# INSTRUCTIONS FOR THE TASK
Could you set down exactly the lines in the records below between the line holding "modCore s a.src" and the line holding "of a core. -/", inclusive?
++++ SUPPLIED RECORDS ++++
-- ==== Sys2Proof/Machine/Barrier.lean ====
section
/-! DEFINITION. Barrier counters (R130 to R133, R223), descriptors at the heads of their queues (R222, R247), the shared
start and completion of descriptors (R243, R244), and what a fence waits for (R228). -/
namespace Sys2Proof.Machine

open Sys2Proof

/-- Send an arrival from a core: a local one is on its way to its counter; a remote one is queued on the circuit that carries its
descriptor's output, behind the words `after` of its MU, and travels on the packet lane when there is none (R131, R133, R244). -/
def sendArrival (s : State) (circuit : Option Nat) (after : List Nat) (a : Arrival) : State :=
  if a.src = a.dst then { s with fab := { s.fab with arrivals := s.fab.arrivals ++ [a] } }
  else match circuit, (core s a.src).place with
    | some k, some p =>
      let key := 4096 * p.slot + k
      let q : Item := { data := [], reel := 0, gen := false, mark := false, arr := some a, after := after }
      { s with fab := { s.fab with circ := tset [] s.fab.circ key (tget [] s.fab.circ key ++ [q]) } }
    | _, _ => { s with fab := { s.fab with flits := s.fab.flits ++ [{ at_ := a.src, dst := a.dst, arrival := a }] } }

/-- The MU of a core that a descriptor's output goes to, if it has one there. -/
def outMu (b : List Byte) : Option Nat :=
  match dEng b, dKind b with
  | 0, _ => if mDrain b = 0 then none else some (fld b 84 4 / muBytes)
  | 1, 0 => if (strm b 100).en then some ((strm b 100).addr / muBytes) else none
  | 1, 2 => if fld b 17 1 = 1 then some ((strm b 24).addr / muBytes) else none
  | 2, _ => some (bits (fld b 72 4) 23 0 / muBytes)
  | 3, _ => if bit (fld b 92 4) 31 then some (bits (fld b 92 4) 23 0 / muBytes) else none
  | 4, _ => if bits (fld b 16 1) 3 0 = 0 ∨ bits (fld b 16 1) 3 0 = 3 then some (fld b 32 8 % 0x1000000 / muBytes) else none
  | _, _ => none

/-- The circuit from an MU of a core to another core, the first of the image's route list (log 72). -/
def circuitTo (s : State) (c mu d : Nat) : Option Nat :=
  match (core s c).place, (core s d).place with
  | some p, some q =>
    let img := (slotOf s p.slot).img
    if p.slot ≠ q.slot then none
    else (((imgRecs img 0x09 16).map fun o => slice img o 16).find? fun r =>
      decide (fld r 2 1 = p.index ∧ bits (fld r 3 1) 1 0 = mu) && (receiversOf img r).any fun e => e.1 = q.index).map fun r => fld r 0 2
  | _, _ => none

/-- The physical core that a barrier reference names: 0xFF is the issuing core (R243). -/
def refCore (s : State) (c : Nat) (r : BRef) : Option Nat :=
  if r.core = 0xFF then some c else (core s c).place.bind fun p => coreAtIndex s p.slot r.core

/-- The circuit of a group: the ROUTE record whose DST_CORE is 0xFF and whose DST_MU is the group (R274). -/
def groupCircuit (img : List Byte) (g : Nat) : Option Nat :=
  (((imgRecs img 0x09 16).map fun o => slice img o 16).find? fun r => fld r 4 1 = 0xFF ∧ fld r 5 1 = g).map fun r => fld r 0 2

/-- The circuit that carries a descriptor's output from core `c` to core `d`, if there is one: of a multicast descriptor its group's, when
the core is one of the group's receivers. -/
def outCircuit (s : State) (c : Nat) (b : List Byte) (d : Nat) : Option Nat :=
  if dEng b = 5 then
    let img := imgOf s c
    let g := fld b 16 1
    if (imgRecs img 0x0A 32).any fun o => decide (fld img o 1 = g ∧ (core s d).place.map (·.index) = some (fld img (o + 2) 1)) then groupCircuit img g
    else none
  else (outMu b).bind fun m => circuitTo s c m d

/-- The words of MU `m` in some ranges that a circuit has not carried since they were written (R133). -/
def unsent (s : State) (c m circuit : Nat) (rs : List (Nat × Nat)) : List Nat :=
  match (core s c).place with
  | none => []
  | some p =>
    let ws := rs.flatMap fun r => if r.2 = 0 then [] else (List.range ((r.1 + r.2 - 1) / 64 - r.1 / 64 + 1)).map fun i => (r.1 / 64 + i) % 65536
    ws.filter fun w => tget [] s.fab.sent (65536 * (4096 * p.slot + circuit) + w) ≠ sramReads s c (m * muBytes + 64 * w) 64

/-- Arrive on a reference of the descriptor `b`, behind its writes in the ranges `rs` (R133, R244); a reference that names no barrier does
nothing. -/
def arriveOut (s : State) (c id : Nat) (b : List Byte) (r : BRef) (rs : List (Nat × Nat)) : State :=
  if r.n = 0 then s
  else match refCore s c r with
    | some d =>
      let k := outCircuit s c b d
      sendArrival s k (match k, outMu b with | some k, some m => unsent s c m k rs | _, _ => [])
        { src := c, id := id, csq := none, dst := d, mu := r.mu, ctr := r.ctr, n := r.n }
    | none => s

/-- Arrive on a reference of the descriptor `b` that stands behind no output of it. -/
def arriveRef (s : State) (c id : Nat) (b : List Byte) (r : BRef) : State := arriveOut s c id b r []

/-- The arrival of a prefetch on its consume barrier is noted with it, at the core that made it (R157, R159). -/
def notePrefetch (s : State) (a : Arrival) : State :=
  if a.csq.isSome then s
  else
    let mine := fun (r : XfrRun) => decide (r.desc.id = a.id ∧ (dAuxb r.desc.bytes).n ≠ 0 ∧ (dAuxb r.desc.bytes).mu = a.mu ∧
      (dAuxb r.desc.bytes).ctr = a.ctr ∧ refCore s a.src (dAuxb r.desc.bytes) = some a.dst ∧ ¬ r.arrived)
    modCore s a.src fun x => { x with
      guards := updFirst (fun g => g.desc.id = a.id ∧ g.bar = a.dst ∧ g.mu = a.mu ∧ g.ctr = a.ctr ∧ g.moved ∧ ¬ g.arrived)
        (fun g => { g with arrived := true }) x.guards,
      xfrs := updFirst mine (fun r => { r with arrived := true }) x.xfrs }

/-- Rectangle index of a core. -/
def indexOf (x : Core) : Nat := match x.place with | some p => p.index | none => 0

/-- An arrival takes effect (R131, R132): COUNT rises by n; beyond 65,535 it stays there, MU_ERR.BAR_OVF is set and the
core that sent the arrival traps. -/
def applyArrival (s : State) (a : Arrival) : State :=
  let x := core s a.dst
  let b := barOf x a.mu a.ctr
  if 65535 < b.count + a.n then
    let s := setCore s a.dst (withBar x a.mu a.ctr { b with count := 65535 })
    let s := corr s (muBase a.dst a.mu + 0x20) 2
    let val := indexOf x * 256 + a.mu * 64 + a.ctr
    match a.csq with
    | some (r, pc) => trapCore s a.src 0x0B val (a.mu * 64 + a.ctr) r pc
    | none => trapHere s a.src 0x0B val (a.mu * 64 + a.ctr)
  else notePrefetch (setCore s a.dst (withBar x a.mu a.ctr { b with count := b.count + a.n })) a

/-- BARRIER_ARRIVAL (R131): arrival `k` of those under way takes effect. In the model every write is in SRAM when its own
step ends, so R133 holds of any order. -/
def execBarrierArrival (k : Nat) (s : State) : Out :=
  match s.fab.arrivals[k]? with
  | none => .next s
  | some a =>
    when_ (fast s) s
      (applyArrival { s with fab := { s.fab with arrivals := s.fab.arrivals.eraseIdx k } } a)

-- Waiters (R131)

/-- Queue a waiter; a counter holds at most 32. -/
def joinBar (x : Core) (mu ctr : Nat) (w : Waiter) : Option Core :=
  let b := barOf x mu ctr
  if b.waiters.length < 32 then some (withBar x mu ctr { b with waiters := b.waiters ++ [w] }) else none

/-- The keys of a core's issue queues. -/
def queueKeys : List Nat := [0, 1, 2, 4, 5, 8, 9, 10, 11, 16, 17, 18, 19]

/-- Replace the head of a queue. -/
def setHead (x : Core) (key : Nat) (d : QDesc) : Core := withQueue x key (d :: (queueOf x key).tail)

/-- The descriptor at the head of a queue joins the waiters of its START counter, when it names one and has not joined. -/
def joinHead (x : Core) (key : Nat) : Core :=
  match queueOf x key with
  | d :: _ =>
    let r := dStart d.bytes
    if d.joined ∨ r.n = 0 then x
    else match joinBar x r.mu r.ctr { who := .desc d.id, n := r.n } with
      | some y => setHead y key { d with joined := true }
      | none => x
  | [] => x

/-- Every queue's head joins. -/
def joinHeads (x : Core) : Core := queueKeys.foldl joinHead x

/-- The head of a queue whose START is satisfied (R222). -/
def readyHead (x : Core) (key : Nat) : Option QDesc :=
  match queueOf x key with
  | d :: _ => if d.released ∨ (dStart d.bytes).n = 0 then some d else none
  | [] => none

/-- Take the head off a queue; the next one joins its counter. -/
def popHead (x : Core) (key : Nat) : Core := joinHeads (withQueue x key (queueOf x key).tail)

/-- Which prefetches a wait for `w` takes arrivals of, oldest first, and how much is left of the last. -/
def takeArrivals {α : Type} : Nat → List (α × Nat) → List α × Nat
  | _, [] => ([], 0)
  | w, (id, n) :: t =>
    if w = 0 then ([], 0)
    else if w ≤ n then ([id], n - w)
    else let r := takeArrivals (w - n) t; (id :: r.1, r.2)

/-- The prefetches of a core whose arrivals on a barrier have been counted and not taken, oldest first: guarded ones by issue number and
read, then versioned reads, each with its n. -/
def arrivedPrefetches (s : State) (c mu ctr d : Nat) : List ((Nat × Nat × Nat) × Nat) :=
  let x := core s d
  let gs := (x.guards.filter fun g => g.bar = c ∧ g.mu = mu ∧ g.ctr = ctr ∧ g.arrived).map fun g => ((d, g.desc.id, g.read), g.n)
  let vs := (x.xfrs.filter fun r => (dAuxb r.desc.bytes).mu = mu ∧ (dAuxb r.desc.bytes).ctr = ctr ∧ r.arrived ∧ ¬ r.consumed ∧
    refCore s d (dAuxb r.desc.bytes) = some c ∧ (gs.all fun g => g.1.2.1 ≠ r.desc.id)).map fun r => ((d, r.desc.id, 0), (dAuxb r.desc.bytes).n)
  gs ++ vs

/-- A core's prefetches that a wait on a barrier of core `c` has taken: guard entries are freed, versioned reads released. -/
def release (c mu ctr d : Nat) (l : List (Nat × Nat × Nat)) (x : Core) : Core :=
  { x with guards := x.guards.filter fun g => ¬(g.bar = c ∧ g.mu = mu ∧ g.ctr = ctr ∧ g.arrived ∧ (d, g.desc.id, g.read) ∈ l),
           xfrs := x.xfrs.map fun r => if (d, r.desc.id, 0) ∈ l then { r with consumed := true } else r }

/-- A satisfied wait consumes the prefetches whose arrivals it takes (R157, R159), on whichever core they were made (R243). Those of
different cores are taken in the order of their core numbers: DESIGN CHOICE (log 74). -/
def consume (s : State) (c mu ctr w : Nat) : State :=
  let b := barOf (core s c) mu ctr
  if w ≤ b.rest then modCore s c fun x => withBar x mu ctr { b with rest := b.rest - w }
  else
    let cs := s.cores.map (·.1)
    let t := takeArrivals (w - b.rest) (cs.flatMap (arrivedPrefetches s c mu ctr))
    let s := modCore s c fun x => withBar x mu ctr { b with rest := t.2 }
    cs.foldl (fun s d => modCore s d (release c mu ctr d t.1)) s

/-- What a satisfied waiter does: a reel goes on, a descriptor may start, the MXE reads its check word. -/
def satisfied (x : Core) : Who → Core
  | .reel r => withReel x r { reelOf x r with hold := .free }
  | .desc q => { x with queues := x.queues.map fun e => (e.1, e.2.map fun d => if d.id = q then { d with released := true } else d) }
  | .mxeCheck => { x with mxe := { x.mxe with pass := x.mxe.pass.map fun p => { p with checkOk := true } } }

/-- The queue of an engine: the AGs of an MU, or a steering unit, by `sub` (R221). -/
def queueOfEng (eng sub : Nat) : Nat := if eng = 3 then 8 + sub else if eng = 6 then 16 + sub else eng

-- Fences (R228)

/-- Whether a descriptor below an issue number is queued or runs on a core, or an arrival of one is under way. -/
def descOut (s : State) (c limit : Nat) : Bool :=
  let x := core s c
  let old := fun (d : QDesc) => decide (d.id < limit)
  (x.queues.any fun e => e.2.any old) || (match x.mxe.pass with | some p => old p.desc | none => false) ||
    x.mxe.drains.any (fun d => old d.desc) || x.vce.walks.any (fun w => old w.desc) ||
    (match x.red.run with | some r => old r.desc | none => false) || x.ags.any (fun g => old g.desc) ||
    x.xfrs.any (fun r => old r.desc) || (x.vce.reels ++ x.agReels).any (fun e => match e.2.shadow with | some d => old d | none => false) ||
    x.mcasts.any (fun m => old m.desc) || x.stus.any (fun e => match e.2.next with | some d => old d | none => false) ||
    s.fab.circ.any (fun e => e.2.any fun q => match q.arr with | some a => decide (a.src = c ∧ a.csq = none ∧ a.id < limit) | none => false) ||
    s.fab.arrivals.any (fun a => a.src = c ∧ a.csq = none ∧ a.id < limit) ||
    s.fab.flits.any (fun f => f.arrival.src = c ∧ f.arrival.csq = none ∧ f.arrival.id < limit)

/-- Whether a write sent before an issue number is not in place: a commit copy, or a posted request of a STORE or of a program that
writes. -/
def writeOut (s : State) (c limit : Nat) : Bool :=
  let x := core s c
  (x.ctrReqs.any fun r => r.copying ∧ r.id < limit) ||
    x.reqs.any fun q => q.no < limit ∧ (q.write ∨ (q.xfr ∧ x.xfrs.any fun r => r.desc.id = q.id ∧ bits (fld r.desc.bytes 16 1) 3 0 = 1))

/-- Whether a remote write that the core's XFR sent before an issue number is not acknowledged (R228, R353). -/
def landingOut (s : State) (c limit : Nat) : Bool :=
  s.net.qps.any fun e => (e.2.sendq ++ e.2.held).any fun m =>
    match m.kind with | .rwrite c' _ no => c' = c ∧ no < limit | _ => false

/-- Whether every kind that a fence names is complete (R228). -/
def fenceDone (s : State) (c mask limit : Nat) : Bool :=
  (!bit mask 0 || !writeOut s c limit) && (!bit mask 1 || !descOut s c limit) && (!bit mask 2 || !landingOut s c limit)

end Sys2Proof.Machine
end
++++
++++ SUPPLIED RECORDS ++++
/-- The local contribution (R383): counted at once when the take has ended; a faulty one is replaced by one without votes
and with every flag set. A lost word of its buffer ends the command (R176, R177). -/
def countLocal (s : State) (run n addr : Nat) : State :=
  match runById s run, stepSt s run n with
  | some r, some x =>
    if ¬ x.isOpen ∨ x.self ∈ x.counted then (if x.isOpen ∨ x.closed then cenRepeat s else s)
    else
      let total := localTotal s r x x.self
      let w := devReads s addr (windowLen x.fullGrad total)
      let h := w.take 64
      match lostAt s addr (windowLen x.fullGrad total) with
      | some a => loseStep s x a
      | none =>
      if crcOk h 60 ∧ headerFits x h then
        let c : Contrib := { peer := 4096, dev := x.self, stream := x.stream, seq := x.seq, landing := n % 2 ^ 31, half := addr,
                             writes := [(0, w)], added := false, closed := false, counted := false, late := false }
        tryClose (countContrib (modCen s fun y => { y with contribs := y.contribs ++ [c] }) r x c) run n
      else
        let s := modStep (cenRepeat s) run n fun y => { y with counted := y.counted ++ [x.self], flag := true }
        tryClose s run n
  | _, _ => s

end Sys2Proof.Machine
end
++++
# SOLVED EXERCISE
    modCore s a.src fun x => { x with
      guards := updFirst (fun g => g.desc.id = a.id ∧ g.bar = a.dst ∧ g.mu = a.mu ∧ g.ctr = a.ctr ∧ g.moved ∧ ¬ g.arrived)
        (fun g => { g with arrived := true }) x.guards,
      xfrs := updFirst mine (fun r => { r with arrived := true }) x.xfrs }

/-- Rectangle index of a core. -/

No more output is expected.